Verbal, behavioural and psychophysiological correlates of emotions should be taken into account when possible. Correlations among these three systems can help computers interpreting ambiguous emotions. For instance, a person with apraxia could have problems in the articulation of facial gestures, but subjective information written down with assistive technology can be used by a computer to interpret her/his emotional state. In that sense, more specific models or theories which describe the components of each system of expression can be found in the literature and selected according to the particular case, such as a dictionary of emotional speech [15], acoustic correlates of speech [10], sub-syllabic and pitch spectral features [16] or facial expressions [9].
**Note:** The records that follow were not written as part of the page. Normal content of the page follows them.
@[simp] theorem hitWrite_sound (p : Place0) (bs : List Byte) (s : State) (h0 : SoundQ p0 e0 k0 (quietOf s)) :
    SoundQ p0 e0 k0 (quietOf (hitWrite p bs s)) := by
  cases p with
  | dram l => exact piecesWrite_sound _ _ _ _ _ (by simpa using h0)
  | sram t off => exact sramWrite_sound _ _ _ _ h0
  | _ => exact h0

@[simp] theorem winWrite_sound (w : HeldBar2) (s : State) (h0 : SoundQ p0 e0 k0 (quietOf s)) :
    SoundQ p0 e0 k0 (quietOf (winWrite w s)) := by
  unfold winWrite
  repeat' (first
    | (simp (maxDischargeDepth := 40) +contextual [apply_ite quietOf, forAll_sound, foldl_sound, h0]; done)
    | split | dsimp only | (refine forAll_sound _ ?_ _ ?_)
    | (refine foldl_sound _ ?_ _ ?_) | intro _
    | simp (maxDischargeDepth := 40) +contextual [apply_ite quietOf, forAll_sound, foldl_sound, h0])

@[simp] theorem retryWhere_sound (p : HeldBar2 → Bool) (s : State) (h0 : SoundQ p0 e0 k0 (quietOf s)) :
    SoundQ p0 e0 k0 (quietOf (retryWhere p s)) := by
  unfold retryWhere
  repeat' (first
    | (simp (maxDischargeDepth := 40) +contextual [apply_ite quietOf, forAll_sound, foldl_sound, h0]; done)
    | split | dsimp only | (refine forAll_sound _ ?_ _ ?_)
    | (refine foldl_sound _ ?_ _ ?_) | intro _
    | simp (maxDischargeDepth := 40) +contextual [apply_ite quietOf, forAll_sound, foldl_sound, h0])

@[simp] theorem retryWindows_sound (s : State) (h0 : SoundQ p0 e0 k0 (quietOf s)) :
    SoundQ p0 e0 k0 (quietOf (retryWindows s)) := by
  unfold retryWindows; simp (maxDischargeDepth := 40) +contextual [apply_ite quietOf, forAll_sound, foldl_sound, h0]

@[simp] theorem releasePage_sound (page : Nat) (s : State) (h0 : SoundQ p0 e0 k0 (quietOf s)) :
    SoundQ p0 e0 k0 (quietOf (releasePage page s)) := by
  unfold releasePage; simp (maxDischargeDepth := 40) +contextual [apply_ite quietOf, forAll_sound, foldl_sound, h0]

@[simp] theorem releaseHeld_sound (s : State) (h0 : SoundQ p0 e0 k0 (quietOf s)) :
    SoundQ p0 e0 k0 (quietOf (releaseHeld s)) := by
  unfold releaseHeld; simp (maxDischargeDepth := 40) +contextual [apply_ite quietOf, forAll_sound, foldl_sound, h0]

@[simp] theorem copyFail_sound (cause err : Nat) (s : State) (h0 : SoundQ p0 e0 k0 (quietOf s)) :
    SoundQ p0 e0 k0 (quietOf (copyFail cause err s)) := by
  unfold copyFail; (repeat' split) <;>
    simp (maxDischargeDepth := 40) +contextual [apply_ite quietOf, forAll_sound, foldl_sound, h0]

@[simp] theorem stagePage_sound (k : Nat) (s : State) (h0 : SoundQ p0 e0 k0 (quietOf s)) :
    SoundQ p0 e0 k0 (quietOf (stagePage k s)) := by
  unfold stagePage
  repeat' (first
    | (simp (maxDischargeDepth := 40) +contextual [apply_ite quietOf, forAll_sound, foldl_sound, h0]; done)
    | split | dsimp only | (refine forAll_sound _ ?_ _ ?_)
    | (refine foldl_sound _ ?_ _ ?_) | intro _
    | simp (maxDischargeDepth := 40) +contextual [apply_ite quietOf, forAll_sound, foldl_sound, h0])

@[simp] theorem freeUndelivered_sound (x : SEntry) (s : State) (h0 : SoundQ p0 e0 k0 (quietOf s)) :
    SoundQ p0 e0 k0 (quietOf (freeUndelivered x s)) := by
  unfold freeUndelivered
  repeat' (first
    | (simp (maxDischargeDepth := 40) +contextual [apply_ite quietOf, forAll_sound, foldl_sound, h0]; done)
    | split | dsimp only | (refine forAll_sound _ ?_ _ ?_)
    | (refine foldl_sound _ ?_ _ ?_) | intro _
    | simp (maxDischargeDepth := 40) +contextual [apply_ite quietOf, forAll_sound, foldl_sound, h0])

@[simp] theorem failOp_sound (e : Nat) (q : Option Nat) (s : State) (h0 : SoundQ p0 e0 k0 (quietOf s)) :
    SoundQ p0 e0 k0 (quietOf (failOp e q s)) := by
  unfold failOp
  repeat' (first
    | (simp (maxDischargeDepth := 40) +contextual [apply_ite quietOf, forAll_sound, foldl_sound, h0]; done)
    | split | dsimp only | (refine forAll_sound _ ?_ _ ?_)
    | (refine foldl_sound _ ?_ _ ?_) | intro _
    | simp (maxDischargeDepth := 40) +contextual [apply_ite quietOf, forAll_sound, foldl_sound, h0])

@[simp] theorem recordError_sound (e code : Nat) (s : State) (h0 : SoundQ p0 e0 k0 (quietOf s)) :
    SoundQ p0 e0 k0 (quietOf (recordError e code s)) := by
  unfold recordError
  repeat' (first
    | (simp (maxDischargeDepth := 40) +contextual [apply_ite quietOf, forAll_sound, foldl_sound, h0]; done)
    | split | dsimp only | (refine forAll_sound _ ?_ _ ?_)
    | (refine foldl_sound _ ?_ _ ?_) | intro _
    | simp (maxDischargeDepth := 40) +contextual [apply_ite quietOf, forAll_sound, foldl_sound, h0])

@[simp] theorem takeEntry_sound (e who step purpose : Nat) (d : Desc) (s : State) (h0 : SoundQ p0 e0 k0 (quietOf s)) :
    SoundQ p0 e0 k0 (quietOf (takeEntry e who step purpose d s)) := by
  unfold takeEntry
  repeat' (first
    | (simp (maxDischargeDepth := 40) +contextual [apply_ite quietOf, forAll_sound, foldl_sound, h0]; done)
    | split | dsimp only | (refine forAll_sound _ ?_ _ ?_)
    | (refine foldl_sound _ ?_ _ ?_) | intro _
    | simp (maxDischargeDepth := 40) +contextual [apply_ite quietOf, forAll_sound, foldl_sound, h0])

@[simp] theorem startOp_sound (e who step purpose : Nat) (d : Desc) (s : State) (h0 : SoundQ p0 e0 k0 (quietOf s)) :
    SoundQ p0 e0 k0 (quietOf (startOp e who step purpose d s)) := by
  unfold startOp
  repeat' (first
    | (simp (maxDischargeDepth := 40) +contextual [apply_ite quietOf, forAll_sound, foldl_sound, h0]; done)
    | split | dsimp only | (refine forAll_sound _ ?_ _ ?_)
    | (refine foldl_sound _ ?_ _ ?_) | intro _
    | simp (maxDischargeDepth := 40) +contextual [apply_ite quietOf, forAll_sound, foldl_sound, h0])

@[simp] theorem stitchIssue_sound (t : Nat) (st : BitVec 256) (s : State) (h0 : SoundQ p0 e0 k0 (quietOf s)) :
    SoundQ p0 e0 k0 (quietOf (stitchIssue t st s)) := by
  unfold stitchIssue
  repeat' (first
    | (simp (maxDischargeDepth := 40) +contextual [apply_ite quietOf, forAll_sound, foldl_sound, h0]; done)
    | split | dsimp only | (refine forAll_sound _ ?_ _ ?_)
    | (refine foldl_sound _ ?_ _ ?_) | intro _
    | simp (maxDischargeDepth := 40) +contextual [apply_ite quietOf, forAll_sound, foldl_sound, h0])

@[simp] theorem grantTo_sound (e : Nat) (w : Waiter) (s : State) (h0 : SoundQ p0 e0 k0 (quietOf s)) :
    SoundQ p0 e0 k0 (quietOf (grantTo e w s)) := by
  unfold grantTo; simp (maxDischargeDepth := 40) +contextual [apply_ite quietOf, forAll_sound, foldl_sound, h0]

@[simp] theorem poolGrant_sound (s : State) (h0 : SoundQ p0 e0 k0 (quietOf s)) :
    SoundQ p0 e0 k0 (quietOf (poolGrant s)) := by
  unfold poolGrant
  repeat' (first
    | (simp (maxDischargeDepth := 40) +contextual [apply_ite quietOf, forAll_sound, foldl_sound, h0]; done)
    | split | dsimp only | (refine forAll_sound _ ?_ _ ?_)
    | (refine foldl_sound _ ?_ _ ?_) | intro _
    | simp (maxDischargeDepth := 40) +contextual [apply_ite quietOf, forAll_sound, foldl_sound, h0])

@[simp] theorem entryGrant_sound (s : State) (h0 : SoundQ p0 e0 k0 (quietOf s)) :
    SoundQ p0 e0 k0 (quietOf (entryGrant s)) := by
  unfold entryGrant; (repeat' split) <;>
    simp (maxDischargeDepth := 40) +contextual [apply_ite quietOf, forAll_sound, foldl_sound, h0]

@[simp] theorem sendPart_sound (e part dest : Nat) (s : State) (h0 : SoundQ p0 e0 k0 (quietOf s)) :
    SoundQ p0 e0 k0 (quietOf (sendPart e part dest s)) := by
  unfold sendPart
  repeat' (first
    | (simp (maxDischargeDepth := 40) +contextual [apply_ite quietOf, forAll_sound, foldl_sound, h0]; done)
    | split | dsimp only | (refine forAll_sound _ ?_ _ ?_)
    | (refine foldl_sound _ ?_ _ ?_) | intro _
    | simp (maxDischargeDepth := 40) +contextual [apply_ite quietOf, forAll_sound, foldl_sound, h0])

@[simp] theorem segmentSend_sound (e part : Nat) (s : State) (h0 : SoundQ p0 e0 k0 (quietOf s)) :
    SoundQ p0 e0 k0 (quietOf (segmentSend e part s)) := by
  unfold segmentSend
  repeat' (first
    | (simp (maxDischargeDepth := 40) +contextual [apply_ite quietOf, forAll_sound, foldl_sound, h0]; done)
    | split | dsimp only | (refine forAll_sound _ ?_ _ ?_)
    | (refine foldl_sound _ ?_ _ ?_) | intro _
    | simp (maxDischargeDepth := 40) +contextual [apply_ite quietOf, forAll_sound, foldl_sound, h0])

@[simp] theorem readArrives_sound (x : SEntry) (part : Nat) (bs : List Byte) (s : State)
    (h0 : SoundQ p0 e0 k0 (quietOf s)) :
    SoundQ p0 e0 k0 (quietOf (readArrives x part bs s)) := by
  unfold readArrives; (repeat' split) <;>
    simp (maxDischargeDepth := 40) +contextual [apply_ite quietOf, forAll_sound, foldl_sound, h0]

@[simp] theorem acceptPart_sound (e part status : Nat) (payload : List Byte) (s : State)
    (h0 : SoundQ p0 e0 k0 (quietOf s)) : SoundQ p0 e0 k0 (quietOf (acceptPart e part status payload s)) := by
  have h1 : SoundQ p0 e0 k0 (quietOf (modEntry e (fun x => { x with done := x.done ++ [part] }) s)) := by
    rw [modEntry_quiet]; exact h0
  unfold acceptPart
  generalize modEntry e (fun x => { x with done := x.done ++ [part] }) s = u at h1
  dsimp only
  split
  · refine recordError_sound _ _ _ ?_
    split
    · exact freeRanges_sound _ _ _ h1
    · exact h1
  · have h2 : ∀ (b : Bool) (n : Nat), SoundQ p0 e0 k0 (quietOf
        (if b then sramWrite (entryOf u e).desc.tile ((entryOf u e).desc.localOff + 4096 * part) (payload.take n) u
         else if (entryOf u e).desc.op = 3 then readArrives (entryOf u e) part (payload.take n) u else u)) := by
      intro b n
      split
      · exact sramWrite_sound _ _ _ _ h1
      · split
        · exact readArrives_sound _ _ _ _ h1
        · exact h1
    have h3 : ∀ v : State, SoundQ p0 e0 k0 (quietOf v) → SoundQ p0 e0 k0 (quietOf
        (if (entryOf v e).error ≠ 0 then recordError e (entryOf v e).error v
         else if (partsOf (entryOf u e).desc).all (fun k => (entryOf v e).done.contains k) then completeOp e v
         else if (entryOf u e).desc.op = 2 then segmentSend e 16 v else v)) := by
      intro v hv
      split
      · exact recordError_sound _ _ _ hv
      · split
        · rw [completeOp_quiet]; exact hv
        · split
          · exact segmentSend_sound _ _ _ hv
          · exact hv
    exact h3 _ (h2 _ _)

@[simp] theorem responseReceive_sound (s : State) (h0 : SoundQ p0 e0 k0 (quietOf s)) :
    SoundQ p0 e0 k0 (quietOf (responseReceive s)) := by
  unfold responseReceive
  repeat' (first
    | (simp (maxDischargeDepth := 40) +contextual [apply_ite quietOf, forAll_sound, foldl_sound, h0]; done)
    | split | dsimp only | (refine forAll_sound _ ?_ _ ?_)
    | (refine foldl_sound _ ?_ _ ?_) | intro _
    | simp (maxDischargeDepth := 40) +contextual [apply_ite quietOf, forAll_sound, foldl_sound, h0])
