/-- Settles O30, operation by operation. -/
theorem recorderFlash : Obligations.RecorderFlash := by
  unfold Obligations.RecorderFlash
  refine ⟨?chunk, ?chunkLast, ?chunkErase, ?chunkStill, ?complete, ?completeNone, ?failed, ?written, ?erased, ?retired,
    ?eraseNone, ?thaws, ?scan, ?scanned, ?loss, ?lossStill, ?peak, ?lost⟩
  case chunk =>
    intro s c hon hflight herase hpf hscan hfill htarget hc
    refine (powered_next hon).trans (congrArg _ ?_)
    rw [logChunkWrite_starts hflight herase hpf hscan hfill htarget, startChunk_other hc]
  case chunkLast =>
    intro s r u hon hflight herase hpf hscan hfill htarget hdone
    refine (powered_next hon).trans (congrArg _ ?_)
    rw [logChunkWrite_starts hflight herase hpf hscan hfill htarget, startChunk_last hdone]
  case chunkErase =>
    intro s hon hflight herase hpf hscan hfill htarget hmedia htail
    exact (powered_next hon).trans (congrArg _ (logChunkWrite_erases hflight herase hpf hscan hfill htarget hmedia htail))
  case chunkStill =>
    intro s hon hstill
    exact (powered_next hon).trans (congrArg _ (logChunkWrite_still hstill))
  case complete =>
    intro ok s c rs t u hon hflight hu ht
    refine (powered_next hon).trans (congrArg _ ?_)
    subst hu ht
    simp only [logChunkComplete, hflight]
  case completeNone =>
    intro ok s hon hflight
    refine (powered_next hon).trans (congrArg _ ?_)
    simp [logChunkComplete, hflight]
  case failed =>
    intro s t c v rs hrow hc ht
    subst ht
    exact chunkFailed_log hrow hc
  case written =>
    intro s t c v rs hc ht
    subst ht
    exact chunkWritten_log hc
  case erased =>
    intro s k hon herase
    refine (powered_next hon).trans (congrArg _ ?_)
    simp [toeEraseComplete, herase]
  case retired =>
    intro s k t hon herase ht
    exact (powered_next hon).trans (congrArg _ (toeEraseComplete_failed herase ht))
  case eraseNone =>
    intro ok s hon herase
    refine (powered_next hon).trans (congrArg _ ?_)
    simp [toeEraseComplete, herase]
  case thaws =>
    intro s q hon hfrozen hover
    refine (powered_next hon).trans (congrArg _ ?_)
    simp only [logFreezeTimeout, hfrozen, hover, thaw]
    rfl
  case scan =>
    intro bad s l t u hon hscan hl ht hu
    subst hl ht hu
    refine (powered_next hon).trans (congrArg _ ?_)
    exact if_neg (Bool.eq_false_iff.mp hscan)
  case scanned =>
    intro bad s hon hscan
    exact (powered_next hon).trans (congrArg _ (if_pos hscan))
  case loss =>
    intro s hon htotal hpf hroom
    refine (powered_next hon).trans (congrArg _ ?_)
    simp [lossRecordWrite, htotal, hpf, Nat.not_lt.mpr hroom, clearCounts]
  case lossStill =>
    intro s hon hstill
    refine (powered_next hon).trans (congrArg _ (if_pos ?_))
    simpa [or_assoc] using hstill
  case peak =>
    intro s hreach
    exact onRead_next hreach
  case lost =>
    intro s hreach
    exact onRead_next hreach

end Sys2Proof.Machine
end

section
/-! PROOFS. The sessions of the service port and the test nonce (R438 to R441, R444, R445). -/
On the other hand, affective resources, such as affective stimuli databases, provide a good opportunity for training affective applications, either for affective synthesis or for affective recognizers based on classification via Artificial Neural Networks, Hidden Markov Models, Genetic Algorithms (GAs), or similar techniques (see for example, [17] and [18]). These type of databases usually record information such as images, sounds, psychophysiological values, etc. There are some references in the literature that present affective databases and their characteristics. Cowie et al. [19] listed the major contemporary databases, emphasising those which are naturalistic or induced, multimodal, and influential. Other interesting reviews are the ones provided in [20] and [21].

Most of these references of affective databases are related to English, while other languages have less resources developed, especially the ones with relatively low number of speakers; this is the case of Basque Language. To our knowledge, the first affective database in Basque is the one presented by Navas et al. [22]. Concerning to Spanish, the work of Iriondo et al. [23] stands out; and relating to Mexican Spanish, the work of Caballero-Morales [24] can be highlighted.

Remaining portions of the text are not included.